问题
I'm trying to scrape Youtube URLs + Title from youtube accounts which are formatted like https://www.youtube.com/c/%s/videos %accountName
. for example Apple
The class given to the clickable text (title) in Youtube is ytd-grid-video-renderer #video-title.yt-simple-endpoint.ytd-grid-video-renderer
- When clicking on the title object in inspector mode (Firefox)
I am not getting any results, but the url 'url
' (somewhere in webCommandMetadata) and title 'simpleText
' are showing in the request.content
Example:
url = "https://www.youtube.com/c/%s/videos" % account
req = requests.get(url, timeout=30)
soup = BeautifulSoup(req.content, 'html.parser')

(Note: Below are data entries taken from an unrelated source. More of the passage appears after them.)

-- ==== Sys2Proof/Machine/Lane.lean ====
section
/-!
DEFINITION. Lane exchange, reductions and scans (07 R168-R173).
-/

namespace Sys2Proof.Machine

open Sys2Proof

/-- A lane of an operand by a number that may fall outside 0-31. -/
def Value.natAt (v : Value) (k : Nat) : Nat := (v.x[k]?.getD 0).toNat

/-- The source lane of `shfl` in a lane (R169), none when it falls outside. -/
def shflSource (mode lane b : Nat) : Option Nat :=
  match mode with
  | 0 => some (b % 32)
  | 1 => if b ≤ lane then some (lane - b) else none
  | 2 => if lane + b < 32 then some (lane + b) else none
  | _ => some (lane ^^^ (b % 32))

def opShfl : Op :=
  { opc := 0x0B0, res := resSame tySel
    form := fun t m => formFor tySel t (m ≤ 3) fun T =>
      { a := .need [T], b := .need [.n32], c := .absent, pred := true, res := T, pass := .opA }
    core := fun i s => .done s (lanesOf i.ty fun k =>
      match shflSource i.md k.val (i.b.nat k) with
      | some j => i.a.natAt j
      | none => i.a.nat k) }

def opBcast : Op :=
  { opc := 0x0B5, res := resSame tySel, form := fun t m => form1 tySel t (m ≤ 31)
    core := fun i s => .done s (splat i.ty (i.a.natAt i.md)) }

def opLsel : Op :=
  { opc := 0x0B6, res := resSame tySel, form := fun t m => form1 tySel t (m ≤ 1)
    core := fun i s =>
      match (if i.md == 1 then i.mask.highest else i.mask.lowest) with
      | some k => .done s (splat i.ty (i.a.nat k))
      | none => .done s (Value.zero i.ty) }

/-- The answer of `vote` (R171). -/
def voteValue (kind : Nat) (m : LaneMask) (a : Value) : Nat :=
  let ones := m.list.filter fun k => a.nat k == 1
  match kind with
  | 0 => if ones ≠ [] then 1 else 0
  | 1 => if ones.length = m.list.length then 1 else 0
  | 2 => if ones = [] ∨ ones.length = m.list.length then 1 else 0
  | _ => (ones.map fun k => 2 ^ k.val).sum

def opVote : Op :=
  { opc := 0x0B1, res := resSame [.pred, .n32]
    form := fun t m => formFor [.pred, .n32] t (m ≤ 3 && (t == 3) == (m == 3)) fun T =>
      { a := .need [.pred], b := .absent, c := .absent, pred := true, res := T, pass := .zero }
    core := fun i s => .done s (splat i.ty (voteValue i.md i.mask i.a)) }

/-- `gtrans` (R173): the source lane and slot of a lane's slot. -/
def gtransSource (n i t : Nat) : Nat × Nat :=
  let q := i * n + t
  let col := q / 4
  let row := q % 4
  (8 * row + col / n, col % n)

def gtransLane (size : Nat) (a : Value) (i : Nat) : Nat :=
  let w := ([8, 16, 32][size]?).getD 32
  let n := 32 / w
  ((List.range n).map fun t =>
    let s := gtransSource n i t
    (a.natAt s.1 / 2 ^ (w * s.2) % 2 ^ w) * 2 ^ (w * t)).sum

def opGtrans : Op :=
  { opc := 0x0B4, res := resSame [.n32], form := fun t m => form1 [.n32] t (m ≤ 2)
    core := fun i s => .done s (lanesOf .n32 fun k => gtransLane i.md i.a k.val) }

/-! ## red and scan (R172) -/

/-- A value of the tree with the IEEE and SLI flags of its evaluation; no value is ABSENT. -/
structure TreeVal where
  v : Option Nat
  ieee : Nat
  sli : Nat
deriving DecidableEq, Repr

/-- OP of two values of a type: the bits and the flags. -/
def treeOp (t : Ty) (op : Nat) (ftz : Bool) (x y : Nat) : Nat × Nat × Nat :=
  if t.isFlt then
    let a := readIn t ftz x
    let b := readIn t ftz y
    match op with
    | 0 =>
      if anyNan [a.1, b.1] then ((floatFmt t).nanBits, a.2 ||| b.2, 0)
      else let r := rndOpt t 0 ftz (a.1.add 0 b.1); (r.1, r.2 ||| a.2 ||| b.2, 0)
    | 1 =>
      if anyNan [a.1, b.1] then ((floatFmt t).nanBits, a.2 ||| b.2, 0)
      else let r := rndOpt t 0 ftz (a.1.mul b.1); (r.1, r.2 ||| a.2 ||| b.2, 0)
    | n => let r := fltMinMax t (n == 3) a b; (r.1, r.2, 0)
  else if t.isInt then
    let a := toInt t x
    let b := toInt t y
    match op with
    | 0 => (wrapTo t (a + b), 0, 0)
    | 1 => (wrapTo t (a * b), 0, 0)
    | 2 => (wrapTo t (min a b), 0, 0)
    | 3 => (wrapTo t (max a b), 0, 0)
    | 4 => (x &&& y, 0, 0)
    | 5 => (x ||| y, 0, 0)
    | _ => (x ^^^ y, 0, 0)
  else
    let fb := sliFb t
    match op with
    | 0 => let r := sliAdd fb x y; (r.1, 0, r.2)
    | 1 => let r := sliMul fb x y; (r.1, 0, r.2)
    | n => (sliMinMax (n == 3) fb x y, 0, 0)

/-- `comb` (R172): ABSENT passes the other value through; the flags are those of this evaluation alone. -/
def comb (t : Ty) (op : Nat) (ftz : Bool) (x y : Option Nat) : TreeVal :=
  match x, y with
  | some a, some b => let r := treeOp t op ftz a b; { v := some r.1, ieee := r.2.1, sli := r.2.2 }
  | some a, none => { v := some a, ieee := 0, sli := 0 }
  | none, y => { v := y, ieee := 0, sli := 0 }

/-- The next level of nodes. -/
def pairUp (t : Ty) (op : Nat) (ftz : Bool) : List TreeVal → List TreeVal
  | x :: y :: r => comb t op ftz x.v y.v :: pairUp t op ftz r
  | _ => []

/-- The levels of nodes 0 to n. -/
def treeLevels (t : Ty) (op : Nat) (ftz : Bool) : Nat → List TreeVal → List (List TreeVal)
  | 0, l => [l]
  | n + 1, l => l :: treeLevels t op ftz n (pairUp t op ftz l)

/-- `node(l, k)`. -/
def nodeAt (ls : List (List TreeVal)) (l k : Nat) : Option Nat :=
  match ls[l]? with
  | some r => (r[k]?).bind TreeVal.v
  | none => none

/-- `prefix(n)`: the levels from 5 down, with the flags of its evaluations. -/
def prefixFrom (t : Ty) (op : Nat) (ftz : Bool) (ls : List (List TreeVal)) (n : Nat) : Nat → Nat → TreeVal → TreeVal
  | 0, _, acc => acc
  | l + 1, base, acc =>
    if n.testBit l then
      let r := comb t op ftz acc.v (nodeAt ls l (base / 2 ^ l))
      prefixFrom t op ftz ls n l (base + 2 ^ l) { r with ieee := r.ieee ||| acc.ieee, sli := r.sli ||| acc.sli }
    else prefixFrom t op ftz ls n l base acc

/-- The identity of an operation (R172). -/
def treeIdent (t : Ty) (op : Nat) : Nat :=
  if t.isFlt then
    let f := floatFmt t
    match op with
    | 0 => 0
    | 1 => f.bias * 2 ^ f.mb
    | 2 => f.infBits
    | _ => f.signBit + f.infBits
  else if t.isInt then
    match op with
    | 1 => 1
    | 2 => wrapTo t (tyMax t)
    | 3 => wrapTo t (tyMin t)
    | 4 => 2 ^ t.bits - 1
    | _ => 0
  else
    match op with
    | 0 => sliZeroBits (sliFb t)
    | 1 => 0
    | 2 => sliLargest (sliFb t) false
    | _ => sliLargest (sliFb t) true

/-- The nodes of an instruction's tree, from its active lanes. -/
def treeOf (i : OpIn) : List (List TreeVal) :=
  treeLevels i.ty (i.md % 8) (i.md / 16 == 1) 5
    ((List.finRange 32).map fun k => { v := if i.mask.has k.val then some (i.a.nat k) else none, ieee := 0, sli := 0 })

/-- The flags of every node together. -/
def treeFlags (ls : List (List TreeVal)) : Nat × Nat :=
  ls.flatten.foldl (fun a n => (a.1 ||| n.ieee, a.2 ||| n.sli)) (0, 0)

/-- Define a value with IEEE and SLI flags. -/
def doneFlags (i : OpIn) (s : State) (fl : Nat × Nat) (g : Fin 32 → Nat) : OpRes :=
  .done ((s.orIeee i.x.w fl.1).orSli i.x.w fl.2) (lanesOf i.ty fun k => if i.mask.has k.val then g k else 0)

def coreRed (i : OpIn) (s : State) : OpRes :=
  let ls := treeOf i
  doneFlags i s (treeFlags ls) fun _ => (nodeAt ls 5 0).getD 0

def coreScan (i : OpIn) (s : State) : OpRes :=
  let ls := treeOf i
  let ex := i.md / 8 % 2 == 1
  let ps := (List.range 32).map fun k =>
    if i.mask.has k then
      prefixFrom i.ty (i.md % 8) (i.md / 16 == 1) ls (if ex then k else k + 1) 6 0 { v := none, ieee := 0, sli := 0 }
    else { v := none, ieee := 0, sli := 0 }
  let fl := treeFlags (ps :: ls)
  doneFlags i s fl fun k => (((ps[k.val]?).bind TreeVal.v)).getD (treeIdent i.ty (i.md % 8))

/-- The types of `red` and `scan`, and their modifiers. -/
def tyTree : List Ty := tyInt ++ tyFlt ++ tySli

def treeMdOk (t : Nat) (m : Nat) (excl : Bool) : Bool :=
  let ty := (Ty.ofCode t).getD .void
  m < 32 && m % 8 ≠ 7 && (m % 8 ≤ 3 || ty.isInt) && (excl || m / 8 % 2 == 0) && (m < 16 || ty.isFlt)

def treeForm (excl : Bool) (t m : Nat) : Option Form :=
  formFor tyTree t (treeMdOk t m excl) fun T =>
    { a := .need [T], b := .may [T], c := .absent, pred := true, res := T, pass := .optB }

def opScan : Op := { opc := 0x0B2, res := resSame tyTree, form := treeForm true, core := coreScan }
def opRed : Op := { opc := 0x0B3, res := resSame tyTree, form := treeForm false, core := coreRed }

def execShfl (f : Fields) (s : State) : Host.Outcome State Fault Refusal := runOp opShfl f s
def execVote (f : Fields) (s : State) : Host.Outcome State Fault Refusal := runOp opVote f s
def execScan (f : Fields) (s : State) : Host.Outcome State Fault Refusal := runOp opScan f s
def execRed (f : Fields) (s : State) : Host.Outcome State Fault Refusal := runOp opRed f s
def execGtrans (f : Fields) (s : State) : Host.Outcome State Fault Refusal := runOp opGtrans f s
def execBcast (f : Fields) (s : State) : Host.Outcome State Fault Refusal := runOp opBcast f s
def execLsel (f : Fields) (s : State) : Host.Outcome State Fault Refusal := runOp opLsel f s

end Sys2Proof.Machine
end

# latest_videos_html = soup.select('.yt-lockup-content:not(:has(span.yt-uix-livereminder)) .yt-lockup-title a')[:6]
# latest_videos_html = soup.select('.yt-lockup-content:not(:has(span.yt-uix-livereminder)) .yt-simple-endpoint a')[:18]
latest_videos_html = soup.select('ytd-grid-video-renderer #video-title.yt-simple-endpoint.ytd-grid-video-renderer')[:18]
print(latest_videos_html)`
My question is: How do I know what to input in the soup.select
and how do I debug this so I could fix this in the future myself?
Thanks for your support!
回答1:
The content you see in the browser is loaded mostly by javascript. By using simple GET requests you do not receive the dynamic content of the page.
By looking at users' pages on YouTube, I can see you do not get a lot of proper HTML information, but rather you get JSONs in the body
tag.
To answer your question, in the future when you want to scrape something from a website, first make sure you actually have the content when using requests.get
rather than assuming that you get the same content a browser gets.
Now, specifically for the YouTube problem, if you save req.text
in a file and open it in a file editor and open the <body>
tag, you will see that under the <script>
tag (the second one) the variable window["ytInitialData"]
is set to a very-very long JSON.
Inside it there is all the available info you need for every video (title, duration, video ID, etc.). I suggest you parse that JSON and see if it solves your problem.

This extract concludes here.